Please see if you can use the self-dispatch to send over those two parts, and then assign back to me for followup with our sales reps.

Thanks!

es2014 freezed this morning- it complained abouit the filesystem; The hardware logs confirm:

  	2016-10-17T08:39:42-0500	USR0032	
The session for root from 208.80.154.149 using SSH is logged off.
	
 
 	  	2016-10-17T08:08:49-0500	PDR8	
Disk 11 in Backplane 1 of Integrated RAID Controller 1 is inserted.
	
 
 	  	2016-10-17T08:08:49-0500	PDR8	
Disk 10 in Backplane 1 of Integrated RAID Controller 1 is inserted.
	
 
 	  	2016-10-17T08:08:49-0500	PDR8	
Disk 9 in Backplane 1 of Integrated RAID Controller 1 is inserted.
	
 
 	  	2016-10-17T08:08:49-0500	PDR8	
Disk 8 in Backplane 1 of Integrated RAID Controller 1 is inserted.
	
 
 	  	2016-10-17T08:08:49-0500	PDR8	
Disk 7 in Backplane 1 of Integrated RAID Controller 1 is inserted.
	
 
 	  	2016-10-17T08:08:49-0500	PDR8	
Disk 6 in Backplane 1 of Integrated RAID Controller 1 is inserted.
	
 
 	  	2016-10-17T08:08:48-0500	PDR8	
Disk 5 in Backplane 1 of Integrated RAID Controller 1 is inserted.
	
 
 	  	2016-10-17T08:08:48-0500	PDR8	
Disk 4 in Backplane 1 of Integrated RAID Controller 1 is inserted.
	
 
 	  	2016-10-17T08:08:48-0500	PDR8	
Disk 3 in Backplane 1 of Integrated RAID Controller 1 is inserted.
	
 
 	  	2016-10-17T08:08:48-0500	PDR8	
Disk 2 in Backplane 1 of Integrated RAID Controller 1 is inserted.
	
 
 	  	2016-10-17T08:08:48-0500	PDR8	
Disk 1 in Backplane 1 of Integrated RAID Controller 1 is inserted.
	
 
 	  	2016-10-17T08:08:48-0500	PDR8	
Disk 0 in Backplane 1 of Integrated RAID Controller 1 is inserted.
	
 
 	  	2016-10-17T08:05:19-0500	USR0030	
Successfully logged in using root, from 208.80.154.149 and SSH.

Unless someone extracted all disks at the same time without creating logs, I believe this to be a hardware controller issue.

jcrespo raised the priority of this task from Medium to High.Oct 17 2016, 10:01 AM

@jcrespo is this es2014 or es2015? if it es2014 can you please make a separate task for that?

Thanks.

it is es2014. I will, but I wanted to signal it here- it is part of the same batch creating issues.

@Papaul please swap cpu1 to cpu2 and clear syslog (racadm clrsel).

We will need to wait and see if it presents itself again. Unfortunately, the Dell tech you spoke is right. He can't just dispatch parts and neither can I until we've done some troubleshooting.

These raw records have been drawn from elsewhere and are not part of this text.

-- ==== Sys2Proof/Laws/State.lean ====
section
/-! SUPPORT. For each update of the state, one lemma per field: what it leaves as it was. -/

namespace Sys2Proof.Machine
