-- ==== Sys2Proof/Laws/Wires.lean ====
section
/-! SUPPORT. The wires of the Shroud stay safe (R431 to R434): every operation that touches what the safety of the wires rests on
keeps it, each by the frames of what it calls and by the Shroud's fresh judgement. -/

set_option linter.tactic.unusedName false

namespace Sys2Proof.Machine

/-- The fields that the safety of the wires rests on. -/
abbrev wireFields : Nat := 0x17c000000000000000000000000000000000000000000000000000000000000000000000000000000000000002000000000000000000

/-- The wires of `t` are safe where those of `s` are. -/
def Kept (s t : Chip) : Prop := s.wiresSafe = true → t.wiresSafe = true

theorem Kept.refl {s : Chip} : Kept s s := fun h => h

theorem Kept.step {s x y : Chip} (h : Kept x y) (k : Kept s x) : Kept s y := fun w => h (k w)

theorem Kept.cut {s x t : Chip} (h : Kept s x) (k : Kept s x → Kept s t) : Kept s t := k h

/-- The same values in the fields and in the Shroud's records of the inter-die bus, the supply and the discrepancy. -/
theorem Kept.same {x y : Chip} (h : ∀ f, wireFields.testBit f.ctorIdx = true → y.rd f 0 = x.rd f 0) (h1 : y.spr.idbUp = x.spr.idbUp)
    (h2 : y.spr.warned = x.spr.warned) (h3 : y.spr.discLong = x.spr.discLong) : Kept x y := by
  intro w
  unfold Chip.wiresSafe Chip.wiresAsserted Chip.consentsPresent Chip.shroudWithheld Chip.on at w ⊢
  simp only [h _ (show wireFields.testBit Fld.shroudStat_bw.ctorIdx = true by decide),
    h _ (show wireFields.testBit Fld.shroudStat_drvDisable.ctorIdx = true by decide),
    h _ (show wireFields.testBit Fld.shroudStat_shroudConsent.ctorIdx = true by decide),
    h _ (show wireFields.testBit Fld.shroudStat_mastConsent.ctorIdx = true by decide),
    h _ (show wireFields.testBit Fld.shroudStat_sprB.ctorIdx = true by decide),
    h _ (show wireFields.testBit Fld.shroudStat_lockout.ctorIdx = true by decide),
    h _ (show wireFields.testBit Fld.pllStat_synthDown.ctorIdx = true by decide), h1, h2, h3]
  exact w

theorem testBit_disjoint {F G k : Nat} (h : Nat.land F G = 0) (hk : G.testBit k = true) : F.testBit k = false := by
  have : (F &&& G).testBit k = false := by
    show (Nat.land F G).testBit k = false
    rw [h, Nat.zero_testBit]
  rwa [Nat.testBit_and, hk, Bool.and_true] at this

theorem Kept.within {F C : Nat} {s x y : Chip} (h : Within F C x y) (k : Kept s x) (hF : Nat.land F wireFields = 0)
    (hC : C.testBit 12 = false) : Kept s y :=
  .step (.same (fun f hf => h.rd f 0 (testBit_disjoint hF hf)) (by rw [h.spr hC]) (by rw [h.spr hC]) (by rw [h.spr hC])) k

theorem Kept.wr {s x : Chip} (k : Kept s x) (f : Fld) (v i : Nat) (hf : wireFields.testBit f.ctorIdx = false) : Kept s (x.wr f v i) :=
  .step (.same (fun g hg => Chip.rd_wr_ne _ _ (by rintro ⟨rfl, -⟩; rw [hf] at hg; cases hg)) rfl rfl rfl) k

theorem Kept.wrFlag {s x : Chip} (k : Kept s x) (f : Fld) (b : Bool) (i : Nat) (hf : wireFields.testBit f.ctorIdx = false) :
    Kept s (x.wrFlag f b i) := k.wr f _ i hf

theorem Kept.wrInt {s x : Chip} (k : Kept s x) (f : Fld) (v : Int) (i : Nat) (hf : wireFields.testBit f.ctorIdx = false) :
    Kept s (x.wrInt f v i) := k.wr f _ i hf

theorem Kept.count {s x : Chip} (k : Kept s x) (f : Fld) (n i : Nat) (hf : wireFields.testBit f.ctorIdx = false) :
    Kept s (x.count f n i) := by
  unfold Chip.count
  exact k.wr f _ n hf

theorem Kept.wrBit {s x : Chip} (k : Kept s x) (f : Fld) (n : Nat) (b : Bool) (i : Nat) (hf : wireFields.testBit f.ctorIdx = false) :
    Kept s (x.wrBit f n b i) := k.wr f _ i hf

theorem Kept.each {α : Type} {g : Chip → α → Chip} {s x : Chip} (k : Kept s x) (l : List α)
    (h : ∀ u a, Kept s u → Kept s (g u a)) : Kept s (x.each l g) := by
  unfold Chip.each
  induction l generalizing x with
  | nil => exact k
  | cons a l ih => exact ih (h x a k)

theorem Kept.onlyIf {g : Chip → Chip} {s x : Chip} (k : Kept s x) (b : Bool)
    (h : ∀ u, Kept s u → Kept s (g u)) : Kept s (x.onlyIf b g) := by
  unfold Chip.onlyIf
  split
  · exact h x k
  · exact k


theorem Kept.set_arms {s x : Chip} (k : Kept s x) {varms : ArmsState} :
    Kept s { x with arms := varms } :=
  .step (.same (x := x) (fun _ _ => rfl) rfl rfl rfl) k

theorem Kept.set_bus {s x : Chip} (k : Kept s x) {vbus : BusState} :
    Kept s { x with bus := vbus } :=
  .step (.same (x := x) (fun _ _ => rfl) rfl rfl rfl) k

theorem Kept.set_clock {s x : Chip} (k : Kept s x) {vclock : ClockState} :
    Kept s { x with clock := vclock } :=
  .step (.same (x := x) (fun _ _ => rfl) rfl rfl rfl) k

theorem Kept.set_clock_metrology {s x : Chip} (k : Kept s x) {vclock : ClockState} {vmetrology : MetrologyState} :
    Kept s { x with clock := vclock, metrology := vmetrology } :=
  .step (.same (x := x) (fun _ _ => rfl) rfl rfl rfl) k

theorem Kept.set_converter {s x : Chip} (k : Kept s x) {vconverter : ConverterState} :
    Kept s { x with converter := vconverter } :=
  .step (.same (x := x) (fun _ _ => rfl) rfl rfl rfl) k

theorem Kept.set_drawn {s x : Chip} (k : Kept s x) {vdrawn : Nat} :
    Kept s { x with drawn := vdrawn } :=
  .step (.same (x := x) (fun _ _ => rfl) rfl rfl rfl) k

theorem Kept.set_edges {s x : Chip} (k : Kept s x) {vedges : EdgeState} :
    Kept s { x with edges := vedges } :=
  .step (.same (x := x) (fun _ _ => rfl) rfl rfl rfl) k

theorem Kept.set_edges_arms {s x : Chip} (k : Kept s x) {vedges : EdgeState} {varms : ArmsState} :
    Kept s { x with edges := vedges, arms := varms } :=
  .step (.same (x := x) (fun _ _ => rfl) rfl rfl rfl) k

theorem Kept.set_engines {s x : Chip} (k : Kept s x) {vengines : EngineState} :
    Kept s { x with engines := vengines } :=
  .step (.same (x := x) (fun _ _ => rfl) rfl rfl rfl) k

theorem Kept.set_faults {s x : Chip} (k : Kept s x) {vfaults : FaultState} :
    Kept s { x with faults := vfaults } :=
  .step (.same (x := x) (fun _ _ => rfl) rfl rfl rfl) k

theorem Kept.set_faults_spr {s x : Chip} (k : Kept s x) {vfaults : FaultState} {vspr : SprState} (h1 : vspr.idbUp = x.spr.idbUp) (h2 : vspr.warned = x.spr.warned) (h3 : vspr.discLong = x.spr.discLong) :
    Kept s { x with faults := vfaults, spr := vspr } :=
  .step (.same (x := x) (fun _ _ => rfl) h1 h2 h3) k

theorem Kept.set_halyard {s x : Chip} (k : Kept s x) {vhalyard : HalyardState} :
    Kept s { x with halyard := vhalyard } :=
  .step (.same (x := x) (fun _ _ => rfl) rfl rfl rfl) k

theorem Kept.set_inputs {s x : Chip} (k : Kept s x) {vinputs : InputState} :
    Kept s { x with inputs := vinputs } :=
  .step (.same (x := x) (fun _ _ => rfl) rfl rfl rfl) k

theorem Kept.set_lanes {s x : Chip} (k : Kept s x) {vlanes : Store LaneState} :
    Kept s { x with lanes := vlanes } :=
  .step (.same (x := x) (fun _ _ => rfl) rfl rfl rfl) k

theorem Kept.set_live {s x : Chip} (k : Kept s x) {vlive : LiveState} :
    Kept s { x with live := vlive } :=
  .step (.same (x := x) (fun _ _ => rfl) rfl rfl rfl) k

theorem Kept.set_live_sys_engines_inputs_net_storage {s x : Chip} (k : Kept s x) {vlive : LiveState} {vsys : SystemSettings} {vengines : EngineState} {vinputs : InputState} {vnet : NetState} {vstorage : StorageState} :
    Kept s { x with live := vlive, sys := vsys, engines := vengines, inputs := vinputs, net := vnet, storage := vstorage } :=
  .step (.same (x := x) (fun _ _ => rfl) rfl rfl rfl) k

theorem Kept.set_metrology {s x : Chip} (k : Kept s x) {vmetrology : MetrologyState} :
    Kept s { x with metrology := vmetrology } :=
  .step (.same (x := x) (fun _ _ => rfl) rfl rfl rfl) k

theorem Kept.set_modes {s x : Chip} (k : Kept s x) {vmodes : ModeState} :
    Kept s { x with modes := vmodes } :=
  .step (.same (x := x) (fun _ _ => rfl) rfl rfl rfl) k

theorem Kept.set_modes_halyard {s x : Chip} (k : Kept s x) {vmodes : ModeState} {vhalyard : HalyardState} :
    Kept s { x with modes := vmodes, halyard := vhalyard } :=
  .step (.same (x := x) (fun _ _ => rfl) rfl rfl rfl) k

theorem Kept.set_modes_metrology {s x : Chip} (k : Kept s x) {vmodes : ModeState} {vmetrology : MetrologyState} :
    Kept s { x with modes := vmodes, metrology := vmetrology } :=
  .step (.same (x := x) (fun _ _ => rfl) rfl rfl rfl) k

theorem Kept.set_modes_slices {s x : Chip} (k : Kept s x) {vmodes : ModeState} {vslices : SliceTestState} :
    Kept s { x with modes := vmodes, slices := vslices } :=
  .step (.same (x := x) (fun _ _ => rfl) rfl rfl rfl) k

theorem Kept.set_modes_spr {s x : Chip} (k : Kept s x) {vmodes : ModeState} {vspr : SprState} (h1 : vspr.idbUp = x.spr.idbUp) (h2 : vspr.warned = x.spr.warned) (h3 : vspr.discLong = x.spr.discLong) :
    Kept s { x with modes := vmodes, spr := vspr } :=
  .step (.same (x := x) (fun _ _ => rfl) h1 h2 h3) k

theorem Kept.set_net {s x : Chip} (k : Kept s x) {vnet : NetState} :
    Kept s { x with net := vnet } :=
  .step (.same (x := x) (fun _ _ => rfl) rfl rfl rfl) k

theorem Kept.set_pll {s x : Chip} (k : Kept s x) {vpll : PllState} :
    Kept s { x with pll := vpll } :=
  .step (.same (x := x) (fun _ _ => rfl) rfl rfl rfl) k

theorem Kept.set_power {s x : Chip} (k : Kept s x) {vpower : PowerState} :
    Kept s { x with power := vpower } :=
  .step (.same (x := x) (fun _ _ => rfl) rfl rfl rfl) k

theorem Kept.set_security {s x : Chip} (k : Kept s x) {vsecurity : SecurityState} :
    Kept s { x with security := vsecurity } :=
  .step (.same (x := x) (fun _ _ => rfl) rfl rfl rfl) k

theorem Kept.set_slices {s x : Chip} (k : Kept s x) {vslices : SliceTestState} :
    Kept s { x with slices := vslices } :=
  .step (.same (x := x) (fun _ _ => rfl) rfl rfl rfl) k

theorem Kept.set_spr {s x : Chip} (k : Kept s x) {vspr : SprState} (h1 : vspr.idbUp = x.spr.idbUp) (h2 : vspr.warned = x.spr.warned) (h3 : vspr.discLong = x.spr.discLong) :
    Kept s { x with spr := vspr } :=
  .step (.same (x := x) (fun _ _ => rfl) h1 h2 h3) k

theorem Kept.set_sram {s x : Chip} (k : Kept s x) {vsram : SramState} :
    Kept s { x with sram := vsram } :=
  .step (.same (x := x) (fun _ _ => rfl) rfl rfl rfl) k

theorem Kept.set_storage {s x : Chip} (k : Kept s x) {vstorage : StorageState} :
    Kept s { x with storage := vstorage } :=
  .step (.same (x := x) (fun _ _ => rfl) rfl rfl rfl) k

Syslog as of 10/17 (adding this for history)


Record: 2
Date/Time: 10/10/2016 03:52:20
Source: system
Severity: Critical

Description: CPU 1 has an internal error (IERR).

/admin1->

Mentioned in SAL (#wikimedia-operations) [2016-10-18T14:40:20Z] <marostegui> Shutting down es2015 for hardware maintenance - T147769

Below are the step taken to troubleshoot this issue.

1- Swapped CPU 1 to CPU2
2 - Update BIOS from 2.1.7 to 2.2.5
3 - Update IDRAC firmware from 2.21 to
4- Clear syslog

Leaving this task open for now .

MySQL is back up and replicating
Thanks @Papaul

Thanks @Papaul, let me know if the error returns and where.

Papaul lowered the priority of this task from High to Medium.Oct 20 2016, 6:12 PM

Maybe this server still needs a reboot, as it has been having the icinga warning about not being able to read sysctl parameters for a day now.
However, sysctl -a works fine.

I believe this happened as well to db1082 and a reboot fixed it.

It has been a month now this system hasn't reported the same error after swapping the CPU. I am resolving this task.